Task instructions: Copy, exactly and without additions, every line in the records below from the one holding "def State.heldByAccess (s" through the one holding "channel registers are frozen. -/", both ends included.
┌────────
-- ==== Sys2Proof/Machine/Overlap.lean ====
section
/-! DEFINITION. What the delay between an access answered with DERR and its trap needs to know of an instruction: the
registers it reads and writes, and whether it waits for the access (60_exceptions.md R690, 70_reset_and_hazards.md
R790). -/

namespace Sys2Proof.Machine

/-- R690 (i), (iii): the instruction waits until the data access in progress has ended: a load or store (R790 (b)), or one
that serializes with it (R790 (c) 1). -/
def waitsForAccess : Instr → Bool
  | .load _ _ _ | .loadl _ _ _ | .loadset _ _ _ | .loadm _ _ _ | .store _ _ _ | .storel _ _ _ | .storem _ _ _ => true
  | .mtsr _ _ | .mtsrim _ _ | .mttlb _ _ | .iret | .iretinv | .halt => true
  | .add _ _ _ | .addc _ _ _ | .addcs _ _ _ | .addcu _ _ _ | .adds _ _ _ | .addu _ _ _ | .sub _ _ _ | .subc _ _ _
  | .subcs _ _ _ | .subcu _ _ _ | .subs _ _ _ | .subu _ _ _ | .subr _ _ _ | .subrc _ _ _ | .subrcs _ _ _
  | .subrcu _ _ _ | .subrs _ _ _ | .subru _ _ _ | .mul _ _ _ | .mull _ _ _ | .mulu _ _ _ | .div0 _ _ | .div _ _ _
  | .divl _ _ _ | .divrem _ _ _ | .multiply _ _ _ | .multiplu _ _ _ | .multm _ _ _ | .multmu _ _ _ | .divide _ _ _
  | .dividu _ _ _ => false
  | .cpeq _ _ _ | .cpneq _ _ _ | .cplt _ _ _ | .cpltu _ _ _ | .cple _ _ _ | .cpleu _ _ _ | .cpgt _ _ _
  | .cpgtu _ _ _ | .cpge _ _ _ | .cpgeu _ _ _ | .cpbyte _ _ _ | .aseq _ _ _ | .asneq _ _ _ | .aslt _ _ _
  | .asltu _ _ _ | .asle _ _ _ | .asleu _ _ _ | .asgt _ _ _ | .asgtu _ _ _ | .asge _ _ _ | .asgeu _ _ _ => false
  | .and _ _ _ | .andn _ _ _ | .nand _ _ _ | .nor _ _ _ | .or _ _ _ | .orn _ _ _ | .xnor _ _ _ | .xor _ _ _
  | .sll _ _ _ | .srl _ _ _ | .sra _ _ _ | .extract _ _ _ => false
  | .exbyte _ _ _ | .exhw _ _ _ | .exhws _ _ | .inbyte _ _ _ | .inhw _ _ _ | .mfsr _ _ | .mftlb _ _ | .const _ _
  | .consth _ _ | .consthz _ _ | .constn _ _ => false
  | .fadd _ _ _ | .dadd _ _ _ | .fsub _ _ _ | .dsub _ _ _ | .fmul _ _ _ | .dmul _ _ _ | .fdiv _ _ _ | .ddiv _ _ _
  | .fdmul _ _ _ | .feq _ _ _ | .deq _ _ _ | .fgt _ _ _ | .dgt _ _ _ | .fge _ _ _ | .dge _ _ _ | .fmac _ _ _
  | .dmac _ _ _ | .fmsm _ _ _ | .dmsm _ _ _ | .convert _ _ _ | .sqrt _ _ _ | .classify _ _ _ | .mtacc _ _ _
  | .mfacc _ _ _ => false
  | .call _ _ _ | .calli _ _ | .jmp _ _ | .jmpf _ _ _ | .jmpfdec _ _ _ | .jmpfi _ _ | .jmpi _ | .jmpt _ _ _
  | .jmpti _ _ => false
  | .clz _ _ | .emulate _ _ _ | .setip _ _ _ | .inv => false

/-- The register fields an instruction uses, as its meaning does. -/
def State.regUses (s : State) : Instr → List RegUse
  | .add rc ra b | .addc rc ra b | .addcs rc ra b | .addcu rc ra b | .adds rc ra b | .addu rc ra b | .sub rc ra b
  | .subc rc ra b | .subcs rc ra b | .subcu rc ra b | .subs rc ra b | .subu rc ra b | .subr rc ra b | .subrc rc ra b
  | .subrcs rc ra b | .subrcu rc ra b | .subrs rc ra b | .subru rc ra b | .mul rc ra b | .mull rc ra b
  | .mulu rc ra b | .div rc ra b | .divl rc ra b | .divrem rc ra b | .and rc ra b | .andn rc ra b | .nand rc ra b
  | .nor rc ra b | .or rc ra b | .orn rc ra b | .xnor rc ra b | .xor rc ra b => usesRRM .alu rc ra b
  | .cpeq rc ra b | .cpneq rc ra b | .cplt rc ra b | .cpltu rc ra b | .cple rc ra b | .cpleu rc ra b | .cpgt rc ra b
  | .cpgtu rc ra b | .cpge rc ra b | .cpgeu rc ra b | .cpbyte rc ra b | .sll rc ra b | .srl rc ra b | .sra rc ra b
  | .extract rc ra b | .exbyte rc ra b | .exhw rc ra b | .inbyte rc ra b | .inhw rc ra b => usesRRM .other rc ra b
  | .div0 rc b => opndUses b ++ [⟨.c, rc, .dst .alu⟩]
  | .clz rc b => opndUses b ++ [⟨.c, rc, .dst .other⟩]
  | .multiply rc ra rb | .multiplu rc ra rb | .multm rc ra rb | .multmu rc ra rb => usesMultiply rc ra rb
  | .divide rc ra rb | .dividu rc ra rb | .setip rc ra rb => usesNumbers rc ra rb
  | .aseq _ ra b | .asneq _ ra b | .aslt _ ra b | .asltu _ ra b | .asle _ ra b | .asleu _ ra b | .asgt _ ra b
  | .asgtu _ ra b | .asge _ ra b | .asgeu _ ra b => [⟨.a, ra, .src⟩] ++ opndUses b
  | .load _ ra b | .loadl _ ra b | .loadset _ ra b | .loadm _ ra b => usesLoad ra b
  | .store _ ra b | .storel _ ra b | .storem _ ra b => usesStore ra b
  | .exhws rc ra | .mftlb rc ra => [⟨.a, ra, .src⟩, ⟨.c, rc, .dst .other⟩]
  | .mfsr rc _ => [⟨.c, rc, .dst .other⟩]
  | .mtsr _ rb | .jmpi rb => [⟨.b, rb, .src⟩]
  | .mttlb ra rb | .jmpfi ra rb | .jmpti ra rb => [⟨.a, ra, .src⟩, ⟨.b, rb, .src⟩]
  | .const ra _ | .consthz ra _ | .constn ra _ => [⟨.a, ra, .dst .constant⟩]
  | .consth ra _ => [⟨.a, ra, .src⟩, ⟨.a, ra, .dst .constant⟩]
  | .fadd rc ra rb | .fsub rc ra rb | .fmul rc ra rb | .fdiv rc ra rb | .feq rc ra rb | .fgt rc ra rb | .fge rc ra rb
  | .fmsm rc ra rb => usesFp .single .single rc ra rb
  | .dadd rc ra rb | .dsub rc ra rb | .dmul rc ra rb | .ddiv rc ra rb | .dmsm rc ra rb =>
    usesFp .double .double rc ra rb
  | .fdmul rc ra rb => usesFp .single .double rc ra rb
  | .deq rc ra rb | .dgt rc ra rb | .dge rc ra rb => usesFp .double .single rc ra rb
  | .fmac fn ra rb => usesMac .fpuSrc fn ra rb
  | .dmac fn ra rb => usesMac .doubleSrc fn ra rb
  | .convert rc ra fn => [⟨.a, ra, srcUse (fmtOf (fsField fn))⟩, ⟨.c, rc, dstUse (fmtOf (fdField fn))⟩]
  | .sqrt rc ra fn => [⟨.a, ra, srcUse (fmtOf (fsField fn))⟩, ⟨.c, rc, dstUse (fmtOf (fsField fn))⟩]
  | .classify rc ra fn => [⟨.a, ra, srcUse (fmtOf (fsField fn))⟩, ⟨.c, rc, .dst .fpu⟩]
  | .mtacc _ ra fn => [⟨.a, ra, srcUse (s.moveFmt fn)⟩]
  | .mfacc rc _ fn => [⟨.c, rc, dstUse (s.moveFmt fn)⟩]
  | .call _ ra _ => [⟨.a, ra, .dst .other⟩]
  | .calli ra rb => [⟨.b, rb, .src⟩, ⟨.a, ra, .dst .other⟩]
  | .jmpf _ ra _ | .jmpt _ ra _ => [⟨.a, ra, .src⟩]
  | .jmpfdec _ ra _ => [⟨.a, ra, .src⟩, ⟨.a, ra, .dst .other⟩]
  | .emulate _ ra rb => [⟨.a, ra, .number⟩, ⟨.b, rb, .number⟩]
  | .jmp _ _ | .mtsrim _ _ | .inv | .iret | .iretinv | .halt => []

/-- The register use reads register `r`. -/
def State.useReads (s : State) (r : Byte) (u : RegUse) : Bool :=
  let n := s.absReg u.pos u.field
  match u.use with
  | .src | .fpuSrc => n == r
  | .doubleSrc => n == r || n + 1 == r
  | .dst _ | .doubleDst | .number => false

/-- The register use writes register `r`. -/
def State.useWrites (s : State) (r : Byte) (u : RegUse) : Bool :=
  let n := s.absReg u.pos u.field
  match u.use with
  | .dst _ => n == r
  | .doubleDst => n == r || n + 1 == r
  | .src | .fpuSrc | .doubleSrc | .number => false

/-- R690 (i) to (iii): the instruction may not execute before the trap of the pending event: it waits for the access, or
reads the register the load has not written. -/
def State.heldByAccess (s : State) (i : Instr) : Bool :=
  waitsForAccess i ||
    match s.derrLoad with
    | some r => (s.regUses i).any (s.useReads r)
    | none => false

/-- R690: an instruction that wrote the register of the faulted load, in a state `t` after it: CHC.NN is set, unless the
channel registers are frozen. -/
def State.noteOverwritten (s : State) (i : Instr) (t : State) : State :=
  match s.derrLoad with
  | some r =>
    if (s.regUses i).any (s.useWrites r) && !s.frozen then { t with sr := { t.sr with chc := putBit t.sr.chc 1 true } }
    else t
  | none => t

end Sys2Proof.Machine
end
└────────
Solution:
def State.heldByAccess (s : State) (i : Instr) : Bool :=
  waitsForAccess i ||
    match s.derrLoad with
    | some r => (s.regUses i).any (s.useReads r)
    | none => false

/-- R690: an instruction that wrote the register of the faulted load, in a state `t` after it: CHC.NN is set, unless the
channel registers are frozen. -/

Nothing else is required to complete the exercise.